Mutoh Mami, Nakanishi Ko, Tsuchiya Saori, Kasai Machiko, Matsushita Kazuhiro, Yamamoto Takaaki, Sato Yoshiaki
Department of Orthodontics, Faculty of Dental Medicine and Graduate School of Dental Medicine, Hokkaido University, Sapporo, JPN.
Department of Biomaterials and Bioengineering, Faculty of Dental Medicine, Hokkaido University, Sapporo, JPN.
Cureus. 2025 Jun 29;17(6):e86949. doi: 10.7759/cureus.86949. eCollection 2025 Jun.
In surgical orthodontic treatment, a treatment plan is initially formulated. This plan is reviewed prior to surgery, and the surgical technique is often changed. This study aimed to provide insights into the surgical orthodontic treatment modification process.
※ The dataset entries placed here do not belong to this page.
-- ==== Sys2Proof/Certificates/Slice0/Obligations.lean ====
section
/-! DEFINITION. The statements for the provers. -/

/-! ## What the statements share -/

namespace Sys2Proof.Claims
open Sys2Proof.Machine

/-- The state after an instruction of the current thread, `len` bytes long, whose only effect is on the thread's own registers. -/
def after (len : Nat) (f : Thread → Thread) (s : State) : State := (s.upMe f).retire s.cur (s.me.pc + BitVec.ofNat 64 len)

/-- The outcome of an instruction of the current thread, 4 bytes long, whose effect leads from `s` to `w` and which then retires. -/
def completes (s w : State) : Host.Outcome State Fault Refusal := .next (w.retire s.cur (s.me.pc + 4))

/-- The outcome of an instruction of the current thread that uses a poisoned value (R392): its thread waits, its registers as they were,
and the consumption by its core is due at once. -/
def consumes (s : State) (r : Host.Outcome State Fault Refusal) : Prop :=
  ∃ u, r = .next u ∧ u.me = { s.me with status := .waiting .poison } ∧ u.urgent = s.urgent ++ [.ueConsumption (.used ⟨0, s.cur.die, s.cur.core⟩)]

/-- The outcome of an instruction of the current thread that waits: its registers are as they were, and so is memory. -/
def waits (s : State) (w : Wait) (r : Host.Outcome State Fault Refusal) : Prop :=
  ∃ u, r = .next u ∧ u.me = { s.me with status := .waiting w } ∧ u.mem = s.mem

/-- R106, R107: the result of each register-register instruction from the values of s[a] and s[b]. -/
def alu : List ((Guard → SReg → SReg → SReg → Instr) × (Word → Word → Word)) :=
  [(.add, fun a b => a + b), (.sub, fun a b => a - b), (.and, fun a b => a &&& b), (.or, fun a b => a ||| b),
   (.xor, fun a b => a ^^^ b), (.andn, fun a b => a &&& ~~~b),
   (.sll, fun a b => a <<< (b.toNat % 64)), (.srl, fun a b => a >>> (b.toNat % 64)),
   (.sra, fun a b => a.sshiftRight (b.toNat % 64)),
   (.min, fun a b => if a.toInt ≤ b.toInt then a else b), (.max, fun a b => if a.toInt ≤ b.toInt then b else a),
   (.minu, fun a b => if a.toNat ≤ b.toNat then a else b), (.maxu, fun a b => if a.toNat ≤ b.toNat then b else a),
   (.mul, fun a b => a * b),
   (.mulh, fun a b => BitVec.ofInt 64 (a.toInt * b.toInt / 2 ^ 64)),
   (.mulhu, fun a b => BitVec.ofNat 64 (a.toNat * b.toNat / 2 ^ 64)),
   (.div, fun a b => if b = 0 then BitVec.allOnes 64 else BitVec.ofInt 64 (a.toInt.tdiv b.toInt)),
   (.divu, fun a b => if b = 0 then BitVec.allOnes 64 else BitVec.ofNat 64 (a.toNat / b.toNat)),
   (.rem, fun a b => if b = 0 then a else BitVec.ofInt 64 (a.toInt - b.toInt * a.toInt.tdiv b.toInt)),
   (.remu, fun a b => if b = 0 then a else BitVec.ofNat 64 (a.toNat - b.toNat * (a.toNat / b.toNat)))]

/-- R108: BEXT and BINS as the rule computes them; pos, len and width from s[b]. -/
def fieldMask (b : Word) : Word := BitVec.ofNat 64 (2 ^ Nat.min (Nat.min (b.toNat / 256 % 128) 64) (64 - b.toNat % 64) - 1)

/-- R109: the condition of each compare. -/
def compares : List ((Guard → PReg → SReg → SReg → Instr) × (Word → Word → Bool)) :=
  [(.cmpeq, fun a b => decide (a = b)), (.cmpne, fun a b => decide (a ≠ b)),
   (.cmplt, fun a b => decide (a.toInt < b.toInt)), (.cmpge, fun a b => decide (b.toInt ≤ a.toInt)),
   (.cmpltu, fun a b => decide (a.toNat < b.toNat)), (.cmpgeu, fun a b => decide (b.toNat ≤ a.toNat))]

/-- R110: predicate logic. -/
def predicateOps : List ((Guard → PReg → PReg → PReg → Instr) × (Bool → Bool → Bool)) :=
  [(.pand, fun a b => a && b), (.por, fun a b => a || b), (.pxor, fun a b => a != b), (.pandn, fun a b => a && !b)]

/-- R111: the immediate forms of majors 0x08 to 0x0B and 0x0D. -/
def immediates : List ((SReg → SReg → BitVec 15 → Instr) × (Word → BitVec 15 → Word)) :=
  [(.addi, fun a i => a + i.signExtend 64), (.andi, fun a i => a &&& i.signExtend 64), (.ori, fun a i => a ||| i.signExtend 64),
   (.xori, fun a i => a ^^^ i.signExtend 64), (.ldhi, fun a i => (a <<< 15) ||| i.setWidth 64)]

/-- R111: the shifts by an immediate. -/
def immediateShifts : List ((SReg → SReg → BitVec 6 → Instr) × (Word → Nat → Word)) :=
  [(.slli, fun a n => a <<< n), (.srli, fun a n => a >>> n), (.srai, fun a n => a.sshiftRight n),
   (.rori, fun a n => (a >>> n) ||| (a <<< (64 - n)))]

/-- R111: CMPI under the conditions of R89. -/
def immediateCompares : List ((PReg → SReg → BitVec 12 → Instr) × (Word → Word → Bool)) :=
  [(.cmpiEq, fun a b => decide (a = b)), (.cmpiNe, fun a b => decide (a ≠ b)),
   (.cmpiLt, fun a b => decide (a.toInt < b.toInt)), (.cmpiGe, fun a b => decide (b.toInt ≤ a.toInt)),
   (.cmpiLtu, fun a b => decide (a.toNat < b.toNat)), (.cmpiGeu, fun a b => decide (b.toNat ≤ a.toNat))]

/-- The constant word k[n] of the current thread's core: the four bytes of scratch from 4n, little-endian (R20). -/
def constant (s : State) (n : Nat) : BitVec 32 :=
  s.myCore.scratch.read (4 * n + 3) ++ s.myCore.scratch.read (4 * n + 2) ++ s.myCore.scratch.read (4 * n + 1) ++
    s.myCore.scratch.read (4 * n)

/-- R113: the constant-window forms with two operands. -/
def constantOps : List ((SReg → SReg → BitVec 8 → Instr) × (Word → Word → Word)) :=
  [(.kadd, fun a k => a + k), (.ksub, fun a k => a - k), (.kmul, fun a k => a * k), (.kand, fun a k => a &&& k),
   (.kor, fun a k => a ||| k)]

end Sys2Proof.Claims

section
open Sys2Proof Sys2Proof.Machine

/-- R106, R107: with a true guard (R73) each instruction of majors 0x01 and 0x02 retires with s[d] holding its result; a write to s0
is discarded (R9). -/
def Sys2Proof.Claims.IntegerArithmetic : Prop :=
  ∀ row ∈ Claims.alu, ∀ (g : Guard) (d a b : SReg) (s : State), s.me.mayRetire → s.me.guard g = true →
    exec (row.1 g d a b) s = .next (Claims.after 4 (fun t => if d = 0 then t else { t with s := t.s.set d (row.2 (t.rs a) (t.rs b)) }) s)

/-- R108: bit operations; the destination's bits from those of the source. -/
def Obligations.BitOperations : Prop :=
  ∀ (g : Guard) (d a b : SReg) (s : State), s.me.mayRetire → s.me.guard g = true →
    let put := fun (v : Word) => Host.Outcome.next (φ := Fault) (ρ := Refusal) (Claims.after 4 (fun t => t.ws d v) s)
    let x := s.me.rs a
    let y := s.me.rs b
    (∃ v, exec (.brev g d a) s = put v ∧ ∀ i, i < 64 → v.getLsbD i = x.getLsbD (63 - i)) ∧
    (∃ v, exec (.bswap g d a) s = put v ∧
      ∀ i, i < 8 → v.extractLsb' (8 * i) 8 = x.extractLsb' (8 * (7 - i)) 8) ∧
    (∃ n, exec (.clz g d a) s = put (BitVec.ofNat 64 n) ∧ n ≤ 64 ∧
      (∀ i, i < n → x.getLsbD (63 - i) = false) ∧ (n < 64 → x.getLsbD (63 - n) = true)) ∧
    (∃ n, exec (.ctz g d a) s = put (BitVec.ofNat 64 n) ∧ n ≤ 64 ∧
      (∀ i, i < n → x.getLsbD i = false) ∧ (n < 64 → x.getLsbD n = true)) ∧
    exec (.popc g d a) s = put (BitVec.ofNat 64 ((List.range 64).countP (fun i => x.getLsbD i))) ∧
    exec (.sext8 g d a) s = put ((x.setWidth 8).signExtend 64) ∧
    exec (.sext16 g d a) s = put ((x.setWidth 16).signExtend 64) ∧
    exec (.sext32 g d a) s = put ((x.setWidth 32).signExtend 64) ∧
    exec (.bext g d a b) s = put ((x >>> (y.toNat % 64)) &&& Claims.fieldMask y) ∧
    exec (.bins g d a b) s = put ((s.me.rs d &&& ~~~(Claims.fieldMask y <<< (y.toNat % 64))) |||
      ((x &&& Claims.fieldMask y) <<< (y.toNat % 64)))

/-- R109, R110: compares and predicate logic write p[d]; a write to p0 is discarded (R9). -/
def Sys2Proof.Claims.ComparesAndPredicates : Prop :=
  ∀ (g : Guard) (d : PReg) (s : State), s.me.mayRetire → s.me.guard g = true →
    let put := fun (v : Bool) => Host.Outcome.next (φ := Fault) (ρ := Refusal)
      (Claims.after 4 (fun t => if d = 0 then t else { t with p := t.p.set d v }) s)
    (∀ row ∈ Claims.compares, ∀ a b : SReg, exec (row.1 g d a b) s = put (row.2 (s.me.rs a) (s.me.rs b))) ∧
    (∀ row ∈ Claims.predicateOps, ∀ a b : PReg, exec (row.1 g d a b) s = put (row.2 (s.me.rp a) (s.me.rp b))) ∧
    (∀ a : PReg, exec (.pnot g d a) s = put (!s.me.rp a))

/-- R111: the immediate forms. -/
def Sys2Proof.Claims.ImmediateForms : Prop :=
  ∀ (d a : SReg) (p : PReg) (s : State), s.me.mayRetire →
    (∀ row ∈ Claims.immediates, ∀ i : BitVec 15,
      exec (row.1 d a i) s = .next (Claims.after 4 (fun t => t.ws d (row.2 (t.rs a) i)) s)) ∧
    (∀ row ∈ Claims.immediateShifts, ∀ n : BitVec 6,
      exec (row.1 d a n) s = .next (Claims.after 4 (fun t => t.ws d (row.2 (t.rs a) n.toNat)) s)) ∧
    (∀ row ∈ Claims.immediateCompares, ∀ i : BitVec 12,
      exec (row.1 p a i) s = .next (Claims.after 4 (fun t => t.wp p (row.2 (t.rs a) (i.signExtend 64))) s))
We included 501 patients who visited the Dental Treatment Center of Hokkaido University Hospital from April 2005 to March 2020 and underwent orthognathic surgery by March 2024. The survey items included whether the surgical technique had been changed, the details of any surgical changes, the discussion during the initial consultation, and the reasons for changing the surgical technique. The results were divided into three 5-year periods.
The surgical technique was changed in 138 cases (27.5%). The most common reasons for the change were jaw width, the amount of jaw movement, two occlusal planes, the amount of rotation or cant, and patient condition. Changes may also be attributed to the expanded scope of the surgical support at the time of initial planning and the introduction of insurance for anchor screws. The addition or omission of LeFort I was the most frequent surgical modification.
In treating jaw deformities, the initial treatment should not be strictly adhered to without a preoperative review. Surgical planning should always be considered to reduce the patient's burden and optimize the stability of the occlusion.
在外科正畸治疗中,最初会制定一个治疗计划。该计划在手术前会进行审查,并且手术技术常常会改变。本研究旨在深入了解外科正畸治疗的修改过程。
我们纳入了2005年4月至2020年3月期间到北海道大学医院牙科治疗中心就诊,并在2024年3月前接受正颌手术的501例患者。调查项目包括手术技术是否改变、任何手术改变的细节、初次咨询期间的讨论以及改变手术技术的原因。结果分为三个5年时间段。
138例(27.5%)患者的手术技术发生了改变。改变的最常见原因是颌骨宽度、颌骨移动量、两个咬合平面、旋转或倾斜量以及患者状况。改变也可能归因于初始规划时手术支持范围的扩大以及锚固螺钉保险的引入。LeFort I截骨术的增加或省略是最常见的手术修改。
在治疗颌骨畸形时,术前审查时不应严格遵循初始治疗方案。应始终考虑手术规划,以减轻患者负担并优化咬合稳定性。